# Dr. J.R.Senft engine



## Swift752 (Aug 28, 2012)

Can anyone tell me where I can fine plans for this nifty litle engine?  I'd love to build it.  Thanks.


Swift752


----------



## Tin Falcon (Aug 28, 2012)

hey swifty  i would love to give you an answer to your question. 
Dr James Senft designed a number of engines of various types. some steam engines some ringbom and IIRC a couple of stirlings and some low delta T Stirling engines. 
the ringbom and ldt engines by the books published by Moriya Press. 

http://www.moriya-press.com/

The Moria fan , and several steam engines (Mini-kin thimble- kin etc) can be found in Steam and Stirling Book one by Villiage press. 
River queen plans here. :
http://www.john-tom.com/MyPlans/SteamPlans3/RiverQueenEngine/RiverQueenPlansInstruction.pdf

That pretty much covers what I know to be available. 

Please post an introduction tell us a bit about yourself your shop and your interest in model engines. 
Tin


----------



## Swift752 (Mar 7, 2014)

Hi Guys:

 I guess I'm dense.  I have a hard time trying to figure out how to post here so I'm sort of coming in the back door.  Hope you don't mind.

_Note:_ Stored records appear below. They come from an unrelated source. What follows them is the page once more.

-- ==== Sys2Proof/Word.lean ====
section
/-! DEFINITION. The words of the block: an unsigned byte (R8), the 7-bit bus address (R31), and the words of the
two input ports (R64). Nothing in the block is signed and nothing is wider than a byte inside it (R47). -/

namespace Sys2Proof

/-- A byte: an unsigned 8-bit value (R8). -/
abbrev Byte := BitVec 8

/-- A 7-bit slave address (R31, R133). -/
abbrev Addr7 := BitVec 7

/-- A word of the `bus_event` format: 16 bits (R64, R65). -/
abbrev BusWord := BitVec 16

/-- A word of the `call` format: 24 bits (R64, R69). -/
abbrev CallWord := BitVec 24

end Sys2Proof
end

 I'm VERY interested in building the Berneys Engine of 1878.  Can anyone help me find plans?  I see many on line built and running but no plans.  I'd greatly appreciate any help as I REALLY want to build this one.  Thanks!  Swift752  Bob
http://www.nilskristensson.com/bernays-engine-1878.html


----------



## ausdier (Mar 7, 2014)

A fine example of a virtual build is here.

http://grabcad.com/library/bernays-s-steam-engine


----------



## Tin Falcon (Mar 8, 2014)

> Berneys Engine of 1878



HMM Seems like the plans are or were out there. 

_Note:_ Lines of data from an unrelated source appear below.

-- ==== Sys2Proof/Machine/Step.lean ====
section
/-! DEFINITION. One step: the next input is taken from its port and given its meaning, atomically (R12, R52). -/

namespace Sys2Proof.Machine

/-- One step of the machine. While a fault is recorded no agent has a step (R148). -/
def step (s : State) : Host.Outcome State Fault Refusal :=
  whenNoFault s
    (match fetch s with
     | .nothing => .refused .noInput
     | .reserved e => .refused (.reservedCall e)
     | .ignored t => .next t
     | .run i t => exec i t)

/-- `s` with the table row's word placed where the next step takes it (log entry 2). -/
def State.withFetchWord (s : State) (nbits w : Nat) : State :=
  match tableWord nbits w with
  | none => s
  | some pw => placeWord s pw

end Sys2Proof.Machine
end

There are at least a few out there that have been built. 
Bob jorgensen built one . His son Pat was working on bernay plans at one point but do not know what became of the project. 

Also birk peters made a nice one but knowing birk he may have built from pictures. 
tin


----------



## Tin Falcon (Mar 8, 2014)

OK after a little digging . Sometimes what seems so far away is right under our nose. Pat J did in fact  complete the plans 
So here is a full detailed plan set. 
Bernay plans part 1

Bernay plans part 2

A build log here http://www.homemodelenginemachinist.com/f31/bernay-build-mzt-14455/

Tin


----------



## dnalot (Mar 8, 2014)

Thanks Tin. That one is going on my to do list. I am now working on the Clayton Steam Wagon after seeing a post you made suggesting it would be a good project. 

Mark T


----------



## Swift752 (Mar 8, 2014)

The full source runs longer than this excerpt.